- **Problem statement**:
Would you restate the entries below word for word, starting at the first line and ending with the one that has "examples of the"?

*** Block opens ***

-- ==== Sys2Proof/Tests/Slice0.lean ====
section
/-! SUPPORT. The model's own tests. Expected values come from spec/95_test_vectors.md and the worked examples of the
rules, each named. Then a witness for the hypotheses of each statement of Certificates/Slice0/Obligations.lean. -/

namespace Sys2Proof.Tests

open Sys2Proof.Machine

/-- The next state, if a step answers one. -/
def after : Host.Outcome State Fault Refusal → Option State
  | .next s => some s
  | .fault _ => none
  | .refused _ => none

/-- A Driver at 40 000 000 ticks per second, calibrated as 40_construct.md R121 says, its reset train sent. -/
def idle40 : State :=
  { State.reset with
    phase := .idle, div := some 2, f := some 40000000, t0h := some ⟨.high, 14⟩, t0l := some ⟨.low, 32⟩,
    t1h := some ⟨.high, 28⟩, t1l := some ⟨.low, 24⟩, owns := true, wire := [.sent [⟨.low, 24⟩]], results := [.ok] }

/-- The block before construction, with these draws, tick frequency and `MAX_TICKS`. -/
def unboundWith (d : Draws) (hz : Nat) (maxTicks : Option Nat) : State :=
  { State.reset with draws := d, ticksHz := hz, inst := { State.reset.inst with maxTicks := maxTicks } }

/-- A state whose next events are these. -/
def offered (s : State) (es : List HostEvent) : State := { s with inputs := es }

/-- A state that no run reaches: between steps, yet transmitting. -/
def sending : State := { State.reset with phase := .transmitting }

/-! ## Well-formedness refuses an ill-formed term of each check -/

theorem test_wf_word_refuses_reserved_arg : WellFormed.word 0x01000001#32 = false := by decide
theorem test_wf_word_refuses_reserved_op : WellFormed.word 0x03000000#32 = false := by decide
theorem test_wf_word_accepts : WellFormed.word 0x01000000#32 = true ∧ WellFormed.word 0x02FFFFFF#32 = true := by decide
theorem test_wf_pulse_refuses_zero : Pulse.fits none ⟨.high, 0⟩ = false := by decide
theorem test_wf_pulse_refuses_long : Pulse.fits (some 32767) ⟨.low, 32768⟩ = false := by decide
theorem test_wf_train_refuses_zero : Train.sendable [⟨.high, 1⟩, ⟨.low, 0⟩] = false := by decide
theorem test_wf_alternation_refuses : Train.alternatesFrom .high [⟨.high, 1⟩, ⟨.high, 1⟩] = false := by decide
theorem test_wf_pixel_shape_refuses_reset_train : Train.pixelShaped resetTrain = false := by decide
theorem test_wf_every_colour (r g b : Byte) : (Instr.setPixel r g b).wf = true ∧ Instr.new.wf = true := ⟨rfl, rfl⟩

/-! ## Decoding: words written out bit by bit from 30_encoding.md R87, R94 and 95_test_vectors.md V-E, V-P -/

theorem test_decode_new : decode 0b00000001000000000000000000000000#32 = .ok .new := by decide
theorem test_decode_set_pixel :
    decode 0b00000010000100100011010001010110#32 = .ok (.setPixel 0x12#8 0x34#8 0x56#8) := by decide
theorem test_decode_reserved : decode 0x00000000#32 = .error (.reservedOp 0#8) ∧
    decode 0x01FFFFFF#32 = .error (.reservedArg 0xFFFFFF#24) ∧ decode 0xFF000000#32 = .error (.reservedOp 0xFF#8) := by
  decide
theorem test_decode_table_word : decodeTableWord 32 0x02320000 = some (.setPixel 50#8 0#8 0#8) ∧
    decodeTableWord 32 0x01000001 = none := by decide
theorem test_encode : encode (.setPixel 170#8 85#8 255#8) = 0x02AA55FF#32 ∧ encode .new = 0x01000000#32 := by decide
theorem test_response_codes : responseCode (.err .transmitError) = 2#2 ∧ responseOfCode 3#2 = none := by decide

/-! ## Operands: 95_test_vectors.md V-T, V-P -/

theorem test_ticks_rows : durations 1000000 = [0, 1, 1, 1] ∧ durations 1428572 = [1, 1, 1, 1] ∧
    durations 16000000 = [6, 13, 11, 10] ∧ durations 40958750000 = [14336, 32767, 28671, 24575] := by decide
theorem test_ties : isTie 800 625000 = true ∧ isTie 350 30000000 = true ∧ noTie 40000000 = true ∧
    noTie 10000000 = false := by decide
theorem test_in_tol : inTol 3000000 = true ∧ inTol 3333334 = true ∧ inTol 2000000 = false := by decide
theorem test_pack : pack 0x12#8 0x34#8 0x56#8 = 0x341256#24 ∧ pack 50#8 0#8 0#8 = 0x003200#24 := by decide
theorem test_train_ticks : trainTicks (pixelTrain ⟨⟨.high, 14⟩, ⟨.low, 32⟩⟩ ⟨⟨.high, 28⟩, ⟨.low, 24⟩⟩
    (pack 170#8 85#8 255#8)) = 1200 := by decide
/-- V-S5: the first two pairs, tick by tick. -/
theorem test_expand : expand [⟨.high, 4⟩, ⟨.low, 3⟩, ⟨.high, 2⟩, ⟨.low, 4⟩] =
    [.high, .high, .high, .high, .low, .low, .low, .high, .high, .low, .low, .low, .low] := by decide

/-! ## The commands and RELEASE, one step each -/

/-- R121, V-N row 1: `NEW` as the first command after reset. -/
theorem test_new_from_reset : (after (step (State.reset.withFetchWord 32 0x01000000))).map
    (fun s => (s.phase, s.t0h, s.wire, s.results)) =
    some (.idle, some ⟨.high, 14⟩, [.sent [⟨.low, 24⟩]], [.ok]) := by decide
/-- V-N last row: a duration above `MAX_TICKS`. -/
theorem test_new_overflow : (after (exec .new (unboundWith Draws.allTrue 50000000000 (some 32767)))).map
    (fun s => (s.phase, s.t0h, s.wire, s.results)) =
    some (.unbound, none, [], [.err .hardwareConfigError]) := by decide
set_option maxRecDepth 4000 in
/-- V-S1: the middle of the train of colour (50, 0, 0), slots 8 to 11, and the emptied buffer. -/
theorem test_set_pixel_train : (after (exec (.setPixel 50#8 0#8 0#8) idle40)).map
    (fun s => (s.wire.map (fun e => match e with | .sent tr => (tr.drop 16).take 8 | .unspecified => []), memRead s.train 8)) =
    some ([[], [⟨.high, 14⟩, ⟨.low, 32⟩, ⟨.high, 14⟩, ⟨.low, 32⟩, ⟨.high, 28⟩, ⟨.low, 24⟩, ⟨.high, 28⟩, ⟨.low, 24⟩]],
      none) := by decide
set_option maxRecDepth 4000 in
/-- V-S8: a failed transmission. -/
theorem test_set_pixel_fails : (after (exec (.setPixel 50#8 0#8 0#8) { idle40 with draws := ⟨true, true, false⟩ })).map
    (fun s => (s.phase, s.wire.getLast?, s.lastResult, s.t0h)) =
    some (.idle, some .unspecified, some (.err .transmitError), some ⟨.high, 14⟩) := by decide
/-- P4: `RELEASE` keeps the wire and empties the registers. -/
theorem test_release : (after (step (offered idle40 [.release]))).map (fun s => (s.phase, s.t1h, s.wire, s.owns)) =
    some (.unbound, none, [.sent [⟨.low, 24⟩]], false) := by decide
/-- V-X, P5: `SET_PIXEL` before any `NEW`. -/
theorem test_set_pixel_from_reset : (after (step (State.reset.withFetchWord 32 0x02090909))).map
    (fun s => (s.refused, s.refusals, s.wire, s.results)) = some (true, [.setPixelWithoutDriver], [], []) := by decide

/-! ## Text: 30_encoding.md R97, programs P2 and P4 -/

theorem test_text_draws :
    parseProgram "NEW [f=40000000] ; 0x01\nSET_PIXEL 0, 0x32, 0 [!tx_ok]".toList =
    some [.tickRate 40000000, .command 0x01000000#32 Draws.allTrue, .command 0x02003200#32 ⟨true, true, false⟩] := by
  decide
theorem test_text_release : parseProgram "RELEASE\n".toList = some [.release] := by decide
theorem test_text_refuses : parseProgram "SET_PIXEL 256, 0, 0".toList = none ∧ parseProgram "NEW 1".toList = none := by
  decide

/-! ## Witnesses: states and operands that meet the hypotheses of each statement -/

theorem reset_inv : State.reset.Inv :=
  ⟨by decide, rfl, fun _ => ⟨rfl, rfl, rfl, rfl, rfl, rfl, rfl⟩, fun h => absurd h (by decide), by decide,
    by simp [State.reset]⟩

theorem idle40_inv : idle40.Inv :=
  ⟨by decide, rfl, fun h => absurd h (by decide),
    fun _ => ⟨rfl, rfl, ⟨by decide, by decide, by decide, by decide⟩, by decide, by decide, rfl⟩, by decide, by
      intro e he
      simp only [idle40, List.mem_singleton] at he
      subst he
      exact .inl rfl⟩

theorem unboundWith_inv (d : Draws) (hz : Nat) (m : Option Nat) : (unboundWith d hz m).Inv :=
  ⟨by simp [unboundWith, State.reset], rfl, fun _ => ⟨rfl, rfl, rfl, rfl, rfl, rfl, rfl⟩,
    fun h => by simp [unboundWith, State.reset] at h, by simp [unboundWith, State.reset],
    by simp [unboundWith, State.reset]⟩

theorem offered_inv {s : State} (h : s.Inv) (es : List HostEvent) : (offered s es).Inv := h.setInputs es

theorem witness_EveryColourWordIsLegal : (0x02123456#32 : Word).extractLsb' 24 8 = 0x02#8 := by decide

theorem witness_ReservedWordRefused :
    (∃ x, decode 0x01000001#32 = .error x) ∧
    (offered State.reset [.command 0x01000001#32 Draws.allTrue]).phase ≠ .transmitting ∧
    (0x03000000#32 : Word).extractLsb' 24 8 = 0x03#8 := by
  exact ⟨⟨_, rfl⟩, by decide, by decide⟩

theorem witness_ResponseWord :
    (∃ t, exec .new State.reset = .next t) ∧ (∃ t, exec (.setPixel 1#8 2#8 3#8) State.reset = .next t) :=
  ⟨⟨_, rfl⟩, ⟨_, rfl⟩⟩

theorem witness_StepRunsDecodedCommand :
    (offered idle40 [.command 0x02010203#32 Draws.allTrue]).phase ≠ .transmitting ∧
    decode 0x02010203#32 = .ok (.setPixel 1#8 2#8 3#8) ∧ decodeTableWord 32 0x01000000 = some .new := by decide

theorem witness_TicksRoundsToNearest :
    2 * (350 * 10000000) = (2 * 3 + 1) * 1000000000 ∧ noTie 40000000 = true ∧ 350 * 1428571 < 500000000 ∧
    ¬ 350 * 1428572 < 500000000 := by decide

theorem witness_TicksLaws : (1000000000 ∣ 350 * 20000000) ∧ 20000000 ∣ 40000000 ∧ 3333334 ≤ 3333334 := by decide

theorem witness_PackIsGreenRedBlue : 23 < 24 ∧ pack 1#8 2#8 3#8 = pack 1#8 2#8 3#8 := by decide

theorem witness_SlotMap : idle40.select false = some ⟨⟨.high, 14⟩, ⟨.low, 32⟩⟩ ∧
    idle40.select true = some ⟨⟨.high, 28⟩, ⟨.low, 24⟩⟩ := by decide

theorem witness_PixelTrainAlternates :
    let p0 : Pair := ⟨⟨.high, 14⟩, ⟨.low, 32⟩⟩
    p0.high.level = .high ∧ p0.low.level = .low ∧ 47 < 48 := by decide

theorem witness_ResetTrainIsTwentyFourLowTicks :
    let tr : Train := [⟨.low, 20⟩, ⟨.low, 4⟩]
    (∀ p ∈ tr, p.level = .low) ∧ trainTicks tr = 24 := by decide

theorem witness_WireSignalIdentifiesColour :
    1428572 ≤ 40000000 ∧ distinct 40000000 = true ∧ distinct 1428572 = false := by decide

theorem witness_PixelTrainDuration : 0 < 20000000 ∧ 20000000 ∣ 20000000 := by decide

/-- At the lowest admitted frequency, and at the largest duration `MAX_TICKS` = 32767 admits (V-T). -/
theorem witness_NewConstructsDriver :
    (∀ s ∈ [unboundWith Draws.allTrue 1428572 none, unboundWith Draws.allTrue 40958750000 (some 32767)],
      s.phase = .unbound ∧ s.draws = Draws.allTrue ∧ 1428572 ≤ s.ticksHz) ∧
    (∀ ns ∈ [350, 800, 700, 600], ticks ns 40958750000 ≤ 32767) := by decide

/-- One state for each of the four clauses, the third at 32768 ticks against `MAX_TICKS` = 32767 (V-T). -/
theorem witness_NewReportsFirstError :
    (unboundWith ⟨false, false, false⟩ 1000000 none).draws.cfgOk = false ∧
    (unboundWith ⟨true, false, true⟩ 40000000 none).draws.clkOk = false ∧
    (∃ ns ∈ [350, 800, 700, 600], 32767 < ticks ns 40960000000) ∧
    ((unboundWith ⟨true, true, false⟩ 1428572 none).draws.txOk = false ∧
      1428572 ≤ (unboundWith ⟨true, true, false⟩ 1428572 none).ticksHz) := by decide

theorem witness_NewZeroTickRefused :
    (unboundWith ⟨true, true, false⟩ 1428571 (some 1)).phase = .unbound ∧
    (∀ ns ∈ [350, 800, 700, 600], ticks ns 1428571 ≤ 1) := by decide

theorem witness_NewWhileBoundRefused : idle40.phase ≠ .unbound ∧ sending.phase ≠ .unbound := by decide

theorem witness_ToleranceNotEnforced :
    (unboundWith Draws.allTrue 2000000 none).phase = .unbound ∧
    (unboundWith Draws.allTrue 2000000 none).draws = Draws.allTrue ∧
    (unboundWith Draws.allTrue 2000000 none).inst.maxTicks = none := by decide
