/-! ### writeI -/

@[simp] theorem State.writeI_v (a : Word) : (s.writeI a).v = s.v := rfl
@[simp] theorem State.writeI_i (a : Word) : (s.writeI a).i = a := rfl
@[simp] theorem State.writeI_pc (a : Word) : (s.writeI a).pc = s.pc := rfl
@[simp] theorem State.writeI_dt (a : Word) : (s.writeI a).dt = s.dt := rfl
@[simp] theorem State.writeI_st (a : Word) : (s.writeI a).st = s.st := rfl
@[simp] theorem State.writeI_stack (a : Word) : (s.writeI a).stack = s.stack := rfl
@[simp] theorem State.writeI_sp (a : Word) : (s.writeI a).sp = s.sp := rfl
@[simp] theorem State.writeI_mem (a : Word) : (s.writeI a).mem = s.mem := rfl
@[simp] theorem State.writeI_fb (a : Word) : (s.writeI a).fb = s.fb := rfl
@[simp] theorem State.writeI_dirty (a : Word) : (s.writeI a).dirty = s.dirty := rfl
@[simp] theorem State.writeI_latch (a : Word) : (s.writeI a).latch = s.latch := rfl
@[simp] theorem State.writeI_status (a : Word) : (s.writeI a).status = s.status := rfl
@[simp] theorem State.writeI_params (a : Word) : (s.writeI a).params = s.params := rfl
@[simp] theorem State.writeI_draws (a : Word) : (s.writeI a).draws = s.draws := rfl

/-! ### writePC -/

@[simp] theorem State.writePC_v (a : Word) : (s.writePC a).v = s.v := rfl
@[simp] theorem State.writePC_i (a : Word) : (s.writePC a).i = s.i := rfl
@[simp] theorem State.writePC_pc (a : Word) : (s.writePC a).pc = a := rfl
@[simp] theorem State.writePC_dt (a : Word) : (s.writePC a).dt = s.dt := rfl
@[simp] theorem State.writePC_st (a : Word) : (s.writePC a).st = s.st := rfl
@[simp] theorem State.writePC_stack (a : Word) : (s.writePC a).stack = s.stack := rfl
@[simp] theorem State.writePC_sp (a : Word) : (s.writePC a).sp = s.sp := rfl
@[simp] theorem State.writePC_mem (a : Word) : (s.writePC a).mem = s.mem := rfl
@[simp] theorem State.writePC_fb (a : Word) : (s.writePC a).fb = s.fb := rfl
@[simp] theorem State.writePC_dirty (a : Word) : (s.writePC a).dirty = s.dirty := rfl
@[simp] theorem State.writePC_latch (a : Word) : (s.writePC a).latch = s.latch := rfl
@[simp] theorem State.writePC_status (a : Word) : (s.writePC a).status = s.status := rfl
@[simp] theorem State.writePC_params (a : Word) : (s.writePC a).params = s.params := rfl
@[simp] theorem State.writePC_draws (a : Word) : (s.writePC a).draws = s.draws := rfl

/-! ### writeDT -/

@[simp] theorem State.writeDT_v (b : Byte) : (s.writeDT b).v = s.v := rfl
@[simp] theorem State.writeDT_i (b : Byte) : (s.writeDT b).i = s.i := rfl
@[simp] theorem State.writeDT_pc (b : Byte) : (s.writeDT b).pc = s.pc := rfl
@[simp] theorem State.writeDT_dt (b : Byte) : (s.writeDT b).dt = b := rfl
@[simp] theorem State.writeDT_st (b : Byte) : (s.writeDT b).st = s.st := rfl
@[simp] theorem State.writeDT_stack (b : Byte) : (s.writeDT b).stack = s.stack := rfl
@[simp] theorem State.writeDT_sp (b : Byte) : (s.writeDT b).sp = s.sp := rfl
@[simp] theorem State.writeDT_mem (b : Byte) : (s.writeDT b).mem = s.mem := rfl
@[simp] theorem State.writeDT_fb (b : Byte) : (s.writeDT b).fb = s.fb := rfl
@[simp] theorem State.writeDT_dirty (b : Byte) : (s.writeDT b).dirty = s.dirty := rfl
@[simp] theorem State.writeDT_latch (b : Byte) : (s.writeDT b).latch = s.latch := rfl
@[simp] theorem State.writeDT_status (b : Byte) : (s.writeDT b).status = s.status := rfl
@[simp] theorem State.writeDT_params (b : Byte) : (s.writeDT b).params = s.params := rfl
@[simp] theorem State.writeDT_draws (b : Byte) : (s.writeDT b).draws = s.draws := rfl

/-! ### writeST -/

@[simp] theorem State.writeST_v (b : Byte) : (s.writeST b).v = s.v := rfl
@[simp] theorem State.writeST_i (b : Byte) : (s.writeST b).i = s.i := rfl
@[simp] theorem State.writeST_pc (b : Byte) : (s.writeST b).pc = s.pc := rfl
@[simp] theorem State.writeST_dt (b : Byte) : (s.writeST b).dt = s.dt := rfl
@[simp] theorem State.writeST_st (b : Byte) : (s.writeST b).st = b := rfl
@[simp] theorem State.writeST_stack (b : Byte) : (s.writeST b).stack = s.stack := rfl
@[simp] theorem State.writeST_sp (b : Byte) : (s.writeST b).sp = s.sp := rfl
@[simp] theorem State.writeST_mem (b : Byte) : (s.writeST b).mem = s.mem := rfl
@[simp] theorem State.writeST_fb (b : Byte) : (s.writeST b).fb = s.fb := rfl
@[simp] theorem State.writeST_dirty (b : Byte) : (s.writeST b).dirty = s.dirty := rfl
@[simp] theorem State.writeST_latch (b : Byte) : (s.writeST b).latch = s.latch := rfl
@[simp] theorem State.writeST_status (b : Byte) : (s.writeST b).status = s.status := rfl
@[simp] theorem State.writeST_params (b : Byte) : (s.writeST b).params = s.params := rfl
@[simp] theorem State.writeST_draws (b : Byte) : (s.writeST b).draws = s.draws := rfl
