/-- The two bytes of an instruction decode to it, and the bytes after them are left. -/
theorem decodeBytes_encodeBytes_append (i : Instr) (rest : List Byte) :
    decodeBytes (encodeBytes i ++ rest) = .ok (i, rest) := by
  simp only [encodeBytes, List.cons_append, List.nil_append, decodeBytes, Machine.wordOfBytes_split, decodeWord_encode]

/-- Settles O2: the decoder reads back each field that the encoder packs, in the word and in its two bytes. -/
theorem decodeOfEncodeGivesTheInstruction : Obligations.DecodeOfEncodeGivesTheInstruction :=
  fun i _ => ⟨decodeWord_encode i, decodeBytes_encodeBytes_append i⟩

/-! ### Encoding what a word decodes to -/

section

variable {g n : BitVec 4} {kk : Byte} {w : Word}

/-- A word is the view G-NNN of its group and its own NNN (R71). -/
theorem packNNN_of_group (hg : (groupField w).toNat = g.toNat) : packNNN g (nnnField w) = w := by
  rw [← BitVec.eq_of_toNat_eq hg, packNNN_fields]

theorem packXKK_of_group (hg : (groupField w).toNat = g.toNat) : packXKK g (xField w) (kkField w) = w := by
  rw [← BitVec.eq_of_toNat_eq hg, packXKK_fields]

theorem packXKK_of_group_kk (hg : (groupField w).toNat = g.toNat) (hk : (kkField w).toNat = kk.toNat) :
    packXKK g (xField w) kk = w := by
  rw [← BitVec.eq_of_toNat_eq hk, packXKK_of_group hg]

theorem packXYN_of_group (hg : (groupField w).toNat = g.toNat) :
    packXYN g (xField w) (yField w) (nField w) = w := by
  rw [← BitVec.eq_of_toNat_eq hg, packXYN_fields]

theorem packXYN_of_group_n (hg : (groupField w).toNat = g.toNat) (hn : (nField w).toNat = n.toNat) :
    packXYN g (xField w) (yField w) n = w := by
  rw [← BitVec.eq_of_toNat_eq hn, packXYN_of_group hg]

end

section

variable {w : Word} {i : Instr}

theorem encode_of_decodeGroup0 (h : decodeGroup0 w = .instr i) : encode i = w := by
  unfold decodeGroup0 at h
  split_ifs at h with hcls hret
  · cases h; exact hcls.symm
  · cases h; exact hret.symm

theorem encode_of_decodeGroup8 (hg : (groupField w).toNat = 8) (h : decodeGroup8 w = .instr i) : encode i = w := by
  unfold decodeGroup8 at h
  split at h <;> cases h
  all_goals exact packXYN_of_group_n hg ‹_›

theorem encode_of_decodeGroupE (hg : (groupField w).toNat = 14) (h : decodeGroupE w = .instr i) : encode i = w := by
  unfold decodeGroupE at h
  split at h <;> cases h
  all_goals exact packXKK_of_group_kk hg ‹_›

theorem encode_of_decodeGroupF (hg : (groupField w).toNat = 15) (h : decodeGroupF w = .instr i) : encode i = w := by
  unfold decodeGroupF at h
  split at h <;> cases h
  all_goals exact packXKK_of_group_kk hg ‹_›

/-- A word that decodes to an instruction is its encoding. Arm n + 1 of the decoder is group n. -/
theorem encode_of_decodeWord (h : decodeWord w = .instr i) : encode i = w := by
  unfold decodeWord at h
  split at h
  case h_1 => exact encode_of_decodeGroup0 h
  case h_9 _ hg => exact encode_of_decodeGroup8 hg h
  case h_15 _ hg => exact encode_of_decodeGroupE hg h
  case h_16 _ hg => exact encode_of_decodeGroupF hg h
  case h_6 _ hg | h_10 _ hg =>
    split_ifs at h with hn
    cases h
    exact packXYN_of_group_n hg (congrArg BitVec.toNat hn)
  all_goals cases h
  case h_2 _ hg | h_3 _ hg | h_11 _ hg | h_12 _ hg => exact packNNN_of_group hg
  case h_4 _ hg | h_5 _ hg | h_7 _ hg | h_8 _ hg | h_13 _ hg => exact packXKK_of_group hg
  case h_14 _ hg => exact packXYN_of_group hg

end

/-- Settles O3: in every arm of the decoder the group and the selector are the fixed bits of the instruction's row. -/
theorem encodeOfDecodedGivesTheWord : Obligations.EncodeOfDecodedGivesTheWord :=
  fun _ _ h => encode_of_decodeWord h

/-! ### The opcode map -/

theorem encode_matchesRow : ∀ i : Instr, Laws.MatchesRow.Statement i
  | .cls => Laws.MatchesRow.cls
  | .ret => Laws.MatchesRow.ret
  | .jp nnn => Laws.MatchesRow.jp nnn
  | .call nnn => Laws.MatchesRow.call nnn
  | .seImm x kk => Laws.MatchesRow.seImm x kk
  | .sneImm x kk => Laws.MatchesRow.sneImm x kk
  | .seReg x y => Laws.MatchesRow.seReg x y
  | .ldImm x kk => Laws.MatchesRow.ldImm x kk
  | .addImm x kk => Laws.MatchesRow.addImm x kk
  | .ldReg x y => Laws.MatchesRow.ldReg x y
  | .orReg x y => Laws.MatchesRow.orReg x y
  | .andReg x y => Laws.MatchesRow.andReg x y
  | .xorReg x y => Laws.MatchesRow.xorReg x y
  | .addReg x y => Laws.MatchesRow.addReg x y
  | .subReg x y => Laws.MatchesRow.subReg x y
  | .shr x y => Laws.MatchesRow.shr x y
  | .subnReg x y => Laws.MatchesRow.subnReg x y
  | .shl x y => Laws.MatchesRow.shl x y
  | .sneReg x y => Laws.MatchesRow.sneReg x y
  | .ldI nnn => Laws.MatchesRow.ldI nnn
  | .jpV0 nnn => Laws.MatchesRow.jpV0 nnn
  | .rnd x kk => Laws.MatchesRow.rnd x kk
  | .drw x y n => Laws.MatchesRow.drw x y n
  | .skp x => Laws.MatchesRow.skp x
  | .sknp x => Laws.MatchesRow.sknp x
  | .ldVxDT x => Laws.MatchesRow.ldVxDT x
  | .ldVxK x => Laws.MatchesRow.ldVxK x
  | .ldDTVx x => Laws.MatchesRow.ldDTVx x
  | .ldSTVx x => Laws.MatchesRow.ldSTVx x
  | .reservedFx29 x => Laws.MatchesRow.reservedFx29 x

*** Block closes ***

- **Task result**:
-- ==== Sys2Proof/Tests/Slice0.lean ====
section
/-! SUPPORT. The model's own tests. Expected values come from spec/95_test_vectors.md and the worked examples of the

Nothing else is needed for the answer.